» Problem
Please reproduce verbatim the lines below, from the first through the one with "def n1Params : Params".

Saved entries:

□ □ □ □ □ □ □

-- ==== Sys2Proof/Tests/Slice0.lean ====
section
/-! SUPPORT. Small tests, each of one operation or one step, with expected values from the spec's own tables
(95_test_vectors.md and the examples of the rules), and a witness for the hypotheses of every statement that has any. -/

namespace Sys2Proof.Machine.Tests

/-! ## Configurations and states (95_test_vectors.md §0) -/

/-- SMALL_CFG. -/
def smallParams : Params :=
  { Params.repo with num := [2, -1, 3, 1], den := [1, -2, 0], snum := 1, sden := 1 }

/-- ID_CFG. -/
def idParams : Params :=
  { Params.repo with num := [1, 0, 0, 0], den := [0, 0, 0], snum := 1, sden := 1 }

/-- N1_CFG. -/
def n1Params : Params :=
  { Params.repo with log2n := 0, num := [5], den := [], snum := 1, sden := 1 }

/-- REPO_CFG with a RAM-based INIT of four edges. -/
def initParams : Params := { Params.repo with tInit := 4 }

theorem smallParams_legal : smallParams.Legal := by decide
theorem idParams_legal : idParams.Legal := by decide
theorem n1Params_legal : n1Params.Legal := by decide
theorem initParams_legal : initParams.Legal := by decide

def smallCfg : Config := ⟨smallParams, smallParams_legal⟩
def idCfg : Config := ⟨idParams, idParams_legal⟩
def n1Cfg : Config := ⟨n1Params, n1Params_legal⟩
def initCfg : Config := ⟨initParams, initParams_legal⟩

/-- Cold start under a configuration, quiet host. -/
def coldOf (c : Config) : State := State.cold c [] 0

/-- Cold start with the given histories. -/
def withHistories (c : Config) (x y : History) : State := { coldOf c with x := x, y := y }

/-- Cold start with the given STATUS. -/
def withStatus (st : StatusBits) : State := { coldOf Config.repo with status := st }

/-- The state an outcome carries, the reset state for a stop. -/
def stateOf : Host.Outcome State Fault Refusal → State
  | .next t => t
  | .fault _ => State.reset
  | .refused _ => State.reset

/-- The response an outcome leaves. -/
def responseOf (o : Host.Outcome State Fault Refusal) : Option Response := (stateOf o).phase.response

/-! ## The configuration check (00_scope.md R10), one ill-formed set of parameters per clause -/

theorem test_repo_elaborates : Params.repo.elaborate = some Config.repo := by decide
theorem test_log2n_over_8_refused : ¬ { Params.repo with log2n := 9 }.Legal := by decide
theorem test_accW_under_64_refused : ¬ { Params.repo with accW := 63 }.Legal := by decide
theorem test_accW_over_128_refused : ¬ { Params.repo with accW := 129 }.Legal := by decide
theorem test_inW_1_refused : ¬ { Params.repo with inW := 1 }.Legal := by decide
theorem test_inW_65_refused : ¬ { Params.repo with inW := 65 }.Legal := by decide
theorem test_outW_0_refused : ¬ { Params.repo with outW := 0 }.Legal := by decide
theorem test_outW_over_accW_refused : ¬ { Params.repo with outW := 65 }.Legal := by decide
theorem test_tInit_over_n_refused : ¬ { Params.repo with tInit := 5 }.Legal := by decide
theorem test_num_count_refused : ¬ { Params.repo with num := [1, 2, 3] }.Legal := by decide
theorem test_den_count_refused : ¬ { Params.repo with den := [1, 2, 3, 4] }.Legal := by decide
theorem test_num_range_refused : ¬ { Params.repo with num := [2 ^ 63, 0, 0, 0] }.Legal := by decide
theorem test_den_range_refused : ¬ { Params.repo with den := [0, -2 ^ 63 - 1, 0] }.Legal := by decide
theorem test_snum_range_refused : ¬ { Params.repo with snum := 2 ^ 63 }.Legal := by decide
theorem test_sden_range_refused : ¬ { Params.repo with sden := 2 ^ 63 }.Legal := by decide
theorem test_sden_zero_refused : ¬ { Params.repo with sden := 0 }.Legal := by decide

/-! ## WellFormed: an operand wider than the data port -/

theorem test_compute_operand_too_wide : (Instr.compute (2 ^ 64)).wellFormed Config.repo = false := by
  decide
theorem test_pushx_operand_too_wide : (Instr.pushx (2 ^ 64)).wellFormed Config.repo = false := by
  decide
theorem test_pushy_operand_too_wide : (Instr.pushy (2 ^ 64)).wellFormed Config.repo = false := by
  decide
theorem test_clrstat_operand_too_wide : (Instr.clrstat (2 ^ 64)).wellFormed Config.repo = false := by
  decide

/-! ## Decoding: words written out bit by bit from 30_encoding.md R78 and R86, and V-D1 to V-D13 -/

theorem test_decode_nop : decode 0b00000000000000000000000000000000#32 7 = .ok .nop := by decide
theorem test_decode_compute :
    decode 0b00000000000000000000000000000001#32 7 = .ok (.compute 7) := by decide
theorem test_decode_pushx :
    decode 0b00000000000000000000000000000010#32 7 = .ok (.pushx 7) := by decide
theorem test_decode_pushy :
    decode 0b00000000000000000000000000000011#32 7 = .ok (.pushy 7) := by decide
theorem test_decode_getx :
    decode 0b00000000000000000000001100000100#32 7 = .ok (.getx 3#8) := by decide
theorem test_decode_gety :
    decode 0b00000000000000001111111100000101#32 7 = .ok (.gety 255#8) := by decide
theorem test_decode_clear : decode 0b00000000000000000000000000000110#32 7 = .ok .clear := by decide
theorem test_decode_rdcoef_num :
    decode 0b00000000000000001000000000000111#32 7 = .ok (.rdcoef .num 128#8) := by decide
theorem test_decode_rdcoef_den :
    decode 0b00000000000000010000001000000111#32 7 = .ok (.rdcoef .den 2#8) := by decide
theorem test_decode_rdreg :
    decode 0b00000000000000000000011100001000#32 7 = .ok (.rdreg 7#8) := by decide
theorem test_decode_clrstat :
    decode 0b00000000000000000000000000001001#32 7 = .ok (.clrstat 7) := by decide

theorem test_decode_V_D2 : decode 0x00000100#32 0 = .error .reservedBits := by decide
theorem test_decode_V_D3 : decode 0x0000000A#32 0 = .error .reservedOpcode := by decide
theorem test_decode_V_D4 : decode 0x0000FF0F#32 0 = .error .reservedOpcode := by decide
theorem test_decode_V_D5 : decode 0x00000010#32 0 = .error .reservedBits := by decide
theorem test_decode_V_D6 : decode 0x80000001#32 0 = .error .reservedBits := by decide
theorem test_decode_V_D8 : decode 0x00010204#32 0 = .error .reservedBits := by decide
theorem test_decode_V_D13 : decode 0x00020007#32 0 = .error .reservedBits := by decide

/-- 30_encoding.md R92's assembled encodings. -/
theorem test_encode_R92 :
    [encodeWord (.getx 3#8), encodeWord (.gety 1#8), encodeWord (.rdcoef .den 2#8),
      encodeWord (.rdcoef .num 0#8), encodeWord (.rdreg 7#8), encodeWord (.compute 5)] =
    [0x00000304#32, 0x00000105#32, 0x00010207#32, 0x00000007#32, 0x00000708#32, 0x00000001#32] := by
  decide

theorem test_decodeTableWord : decodeTableWord 32 0x00010207 = some (.rdcoef .den 2#8) := by decide

/-! ## Arithmetic (41_engine.md R134, R135; 40_history_buffer.md R101) -/

theorem test_tdiv_R134 : [tdiv 7 2, tdiv (-7) 2, tdiv 7 (-2), tdiv (-7) (-2), tdiv 0 (-2)] =
    [3, -3, -3, 3, 0] := by decide

/-- The scaled output is not linear: 2 + 3 is not 6. -/
theorem test_scale_R135 : [scaledOutput Config.repo 2, scaledOutput Config.repo 3,
    scaledOutput Config.repo 5] = [2, 3, 6] := by decide

theorem test_rawSample_R101 : [rawSample Config.repo 0x1FFF, rawSample Config.repo 0x1000,
    rawSample Config.repo 0x2005, rawSample Config.repo 0xFFFFFFFFFFFFF000] =
    [-1, -4096, 5, -4096] := by decide

/-! ## The commands, one step each -/

theorem test_nop_V_C1 :
    responseOf (exec .nop (withStatus 0b11001#5)) = some ⟨0, .ok, false⟩ := by decide

theorem test_pushx_V_H1 :
    let o := exec (.pushx 0x1FFF) (coldOf Config.repo)
    responseOf o = some ⟨0xFFFFFFFFFFFFFFFF, .ok, false⟩ ∧
      (stateOf o).x = ⟨[-1, 0, 0, 0], 1⟩ := by decide

/-- V-H4: the cursor wraps to 0. -/
theorem test_pushx_V_H4 :
    (stateOf (exec (.pushx 0xFFFFFFFFFFFFF000)
      (withHistories Config.repo ⟨[-1, -4096, 5, 0], 3⟩ ⟨[0, 0, 0, 0], 0⟩))).x =
      ⟨[-1, -4096, 5, -4096], 0⟩ := by decide

theorem test_pushy_V_H6 :
    let o := exec (.pushy 0xFFFFFFFFFFFFFFF9) (coldOf Config.repo)
    responseOf o = some ⟨0xFFFFFFFFFFFFFFF9, .ok, false⟩ ∧
      (stateOf o).y = ⟨[-7, 0, 0, 0], 1⟩ := by decide

theorem test_pushy_V_H7 :
    (stateOf (exec (.pushy 0x8000000000000000)
      (withHistories Config.repo ⟨[0, 0, 0, 0], 0⟩ ⟨[-7, 0, 0, 0], 1⟩))).y =
      ⟨[-7, -9223372036854775808, 0, 0], 2⟩ := by decide

/-- V-S1 and P1: distances 0 and 3, and RANGE at 4. -/
theorem test_getx_V_S1 :
    let s := withHistories Config.repo ⟨[55, 22, 33, 44], 1⟩ ⟨[0, 0, 0, 0], 0⟩
    responseOf (exec (.getx 0#8) s) = some ⟨55, .ok, false⟩ ∧
      responseOf (exec (.getx 3#8) s) = some ⟨22, .ok, false⟩ := by decide

theorem test_getx_V_H9 :
    let o := exec (.getx 4#8) (coldOf Config.repo)
    responseOf o = some ⟨0, .range, false⟩ ∧ (stateOf o).status = 0b00010#5 := by decide

theorem test_gety_V_H7 :
    responseOf (exec (.gety 1#8)
      (withHistories Config.repo ⟨[0, 0, 0, 0], 0⟩ ⟨[-7, -9223372036854775808, 0, 0], 2⟩)) =
      some ⟨0xFFFFFFFFFFFFFFF9, .ok, false⟩ := by decide

theorem test_gety_V_H10 :
    responseOf (exec (.gety 255#8) (coldOf Config.repo)) = some ⟨0, .range, false⟩ := by decide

□ □ □ □ □ □ □

» Task result
-- ==== Sys2Proof/Tests/Slice0.lean ====
section
/-! SUPPORT. Small tests, each of one operation or one step, with expected values from the spec's own tables
(95_test_vectors.md and the examples of the rules), and a witness for the hypotheses of every statement that has any. -/

namespace Sys2Proof.Machine.Tests

/-! ## Configurations and states (95_test_vectors.md §0) -/

/-- SMALL_CFG. -/
def smallParams : Params :=
  { Params.repo with num := [2, -1, 3, 1], den := [1, -2, 0], snum := 1, sden := 1 }

/-- ID_CFG. -/
def idParams : Params :=
  { Params.repo with num := [1, 0, 0, 0], den := [0, 0, 0], snum := 1, sden := 1 }

/-- N1_CFG. -/
def n1Params : Params :=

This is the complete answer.